EXISTE-T-IL UN RISQUE TERRORISTE ?

«On s’attend à ce que l’Iran réponde à une éventuelle attaque américaine non pas directement, mais en grande partie par le biais d’éléments mandatés. Ce scénario pourrait accroître l’activité en Irak et en Syrie. Pour la Turquie, cette situation peut présenter de nouveaux risques dans les domaines de la sécurité des frontières, des équilibres antiterroristes et des opérations militaires.

Y AURA-T-IL DES MIGRATIONS ?

«L’instabilité à long terme ou la faiblesse de la sécurité intérieure en Iran signifient également la possibilité d’une nouvelle vague migratoire pour la Turquie. Pour la Turquie, qui supporte actuellement un lourd fardeau migratoire, la migration irrégulière en provenance d’Iran pourrait créer une pression supplémentaire sur la gestion des frontières et l’équilibre social.»
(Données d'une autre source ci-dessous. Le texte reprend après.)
/-- R232: an uninterrupted command takes the number of accesses of Table R232. The `t` and `b` of the record it leaves are log
entry 4 (DESIGN CHOICE). The clause on the plan is the model's own (log entry 1): the planned event comes nearer by one move an access, and by one move for a command without an access. -/
def Obligations.UninterruptedCommandsTakeTheirAccesses : Prop :=
  ∀ (i : Instr) (s : State), i.pin ≤ 15 → s.fresh → s.quiet (accessCount i s - 1) →
    ∃ t, exec i s = .next t ∧ t.cur.cp = s.cur.cp + 1 ∧ t.cur.prog = s.cur.prog ∧ t.cur.flight = ⟨0, 0, false⟩ ∧
      t.plan = ticks (max 1 (accessCount i s)) s.plan

/-- R42, R198, with log entry 1 for the pause: a pause at which no other agent does anything is invisible: a command resumed from its in-flight record ends in the
state it ends in when it is not interrupted. -/
def Obligations.PauseAndResumeIsInvisible : Prop :=
  ∀ (i : Instr) (s u : State) (d : Nat) (e : Event), s.plan = [] →
    exec i { s with plan := [(d, e)] } = .next u → u.cur.cp = s.cur.cp →
    exec i { u with plan := [] } = exec i s

/-- R75: the write of a read-modify-write whose read is done stores what the value `t` read then gives, whatever the register
holds now: for every read-modify-write of every command. -/
def Obligations.StaleReadIsWrittenBack : Prop :=
  ∀ (s : State) (p : Fin 15) (n : Line),
    (s.cur.flight.done = 1 → s.Ready p →
      (∀ v : Bool, ∃ t, exec (.wrp (.index p) n v) s = .next t ∧ t.stored (.port p .odr) =
        (if v then s.cur.flight.t ||| BitVec.twoPow 32 n.val else s.cur.flight.t &&& ~~~(BitVec.twoPow 32 n.val)) &&& 0x0000FFFF) ∧
      (∀ af : BitVec 4, ∃ t, exec (.saf (.index p) n af) s = .next t ∧
        t.stored (.port p (if n.val ≤ 7 then .afl else .afh)) = s.cur.flight.t ||| af.setWidth 32 <<< (4 * (n.val % 8)))) ∧
    (s.cur.flight.done = 2 → s.Ready p →
      ∃ t, exec (.tgl (.index p) n) s = .next t ∧ t.stored (.port p .odr) =
        (if s.cur.flight.b then s.cur.flight.t &&& ~~~(BitVec.twoPow 32 n.val)
          else s.cur.flight.t ||| BitVec.twoPow 32 n.val) &&& 0x0000FFFF) ∧
    (s.cur.flight.done = 1 →
      (∃ t, exec (.iedg n .rising) s = .next t ∧ t.exti.rtsr = (s.cur.flight.t ||| BitVec.twoPow 32 n.val) &&& 0x0000FFFF) ∧
      (∃ t, exec (.iedg n .falling) s = .next t ∧ t.exti.ftsr = (s.cur.flight.t ||| BitVec.twoPow 32 n.val) &&& 0x0000FFFF) ∧
      (∃ t, exec (.iedg n .both) s = .next t ∧ t.exti.rtsr = (s.cur.flight.t ||| BitVec.twoPow 32 n.val) &&& 0x0000FFFF) ∧
      (∀ v : VectorId, ∃ t, exec (.ien n v) s = .next t ∧
        t.exti.imr = (s.cur.flight.t ||| BitVec.twoPow 32 n.val) &&& 0x0000FFFF)) ∧
    (s.cur.flight.done = 3 →
      ∃ t, exec (.iedg n .both) s = .next t ∧ t.exti.ftsr = (s.cur.flight.t ||| BitVec.twoPow 32 n.val) &&& 0x0000FFFF) ∧
    (∀ (mode : BitVec 3) (otype : BitVec 2) (speed pull : BitVec 3) (af : BitVec 4), s.Ready p →
      (s.cur.flight.done = 1 → ∃ t, exec (.cfg (.index p) n mode otype speed pull af) s = .next t ∧
        t.stored (.port p .mode) = s.cur.flight.t ||| mode.setWidth 32 <<< (2 * n.val)) ∧
      (s.cur.flight.done = 3 → ∃ t, exec (.cfg (.index p) n mode otype speed pull af) s = .next t ∧
        t.stored (.port p .otype) = (s.cur.flight.t ||| otype.setWidth 32 <<< n.val) &&& 0x0000FFFF) ∧
      (s.cur.flight.done = 5 → ∃ t, exec (.cfg (.index p) n mode otype speed pull af) s = .next t ∧
        t.stored (.port p .ospeed) = s.cur.flight.t ||| speed.setWidth 32 <<< (2 * n.val)) ∧
      (s.cur.flight.done = 7 → ∃ t, exec (.cfg (.index p) n mode otype speed pull af) s = .next t ∧
        t.stored (.port p .pull) = s.cur.flight.t ||| pull.setWidth 32 <<< (2 * n.val)))

/-! ### Invariants and the start of a run -/

/-- Every step keeps the invariant: from 1 to 15 ports, reserved bits zero, pointers inside their lists and nothing in flight at
their ends, the service's list that of its vector, the address map well formed. -/
def Obligations.EveryStepKeepsTheInvariant : Prop :=
  ∀ s t : State, Inv s → step s = .next t → Inv t

/-- The power-on state meets the invariant, whatever the pads, the list and the parameters, for 1 to 15 ports, the address map
being well formed, which R61 asks of the parameter. -/
def Obligations.PowerOnMeetsTheInvariant : Prop :=
  Inv State.reset ∧
  ∀ (c : Config) (nports : Nat) (pads : List PinBits) (prog : List Word), 1 ≤ nports → nports ≤ 15 →
    c.addr.wf nports → Inv (State.powerOn c (ResetValues.zero nports) pads prog)

/-- R17, R36, R37: no step changes a parameter or the number of ports, turns a clock off, or disables a vector. -/
def Obligations.ParametersPersistAndEnablesStayOn : Prop :=
  ∀ s t : State, step s = .next t →
    t.config = s.config ∧ t.nports = s.nports ∧
    (∀ p, (s.port p).clken = true → (t.port p).clken = true) ∧
    (∀ v : VectorId, s.ven.getLsbD v = true → t.ven.getLsbD v = true)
QUE DEVIENDRA LE COMMERCE ?

« Les droits de douane supplémentaires et les sanctions secondaires imposés par les États-Unis aux pays qui font du commerce avec l’Iran peuvent potentiellement affecter directement le commerce entre la Turquie et l’Iran. Il existe un risque d’augmentation des coûts et de perte de marché dans de nombreux secteurs, notamment l’énergie, le tourisme et les produits d’exportation. «La possibilité d’un conflit régional pourrait entraîner des perturbations dans les lignes logistiques terrestres et maritimes.»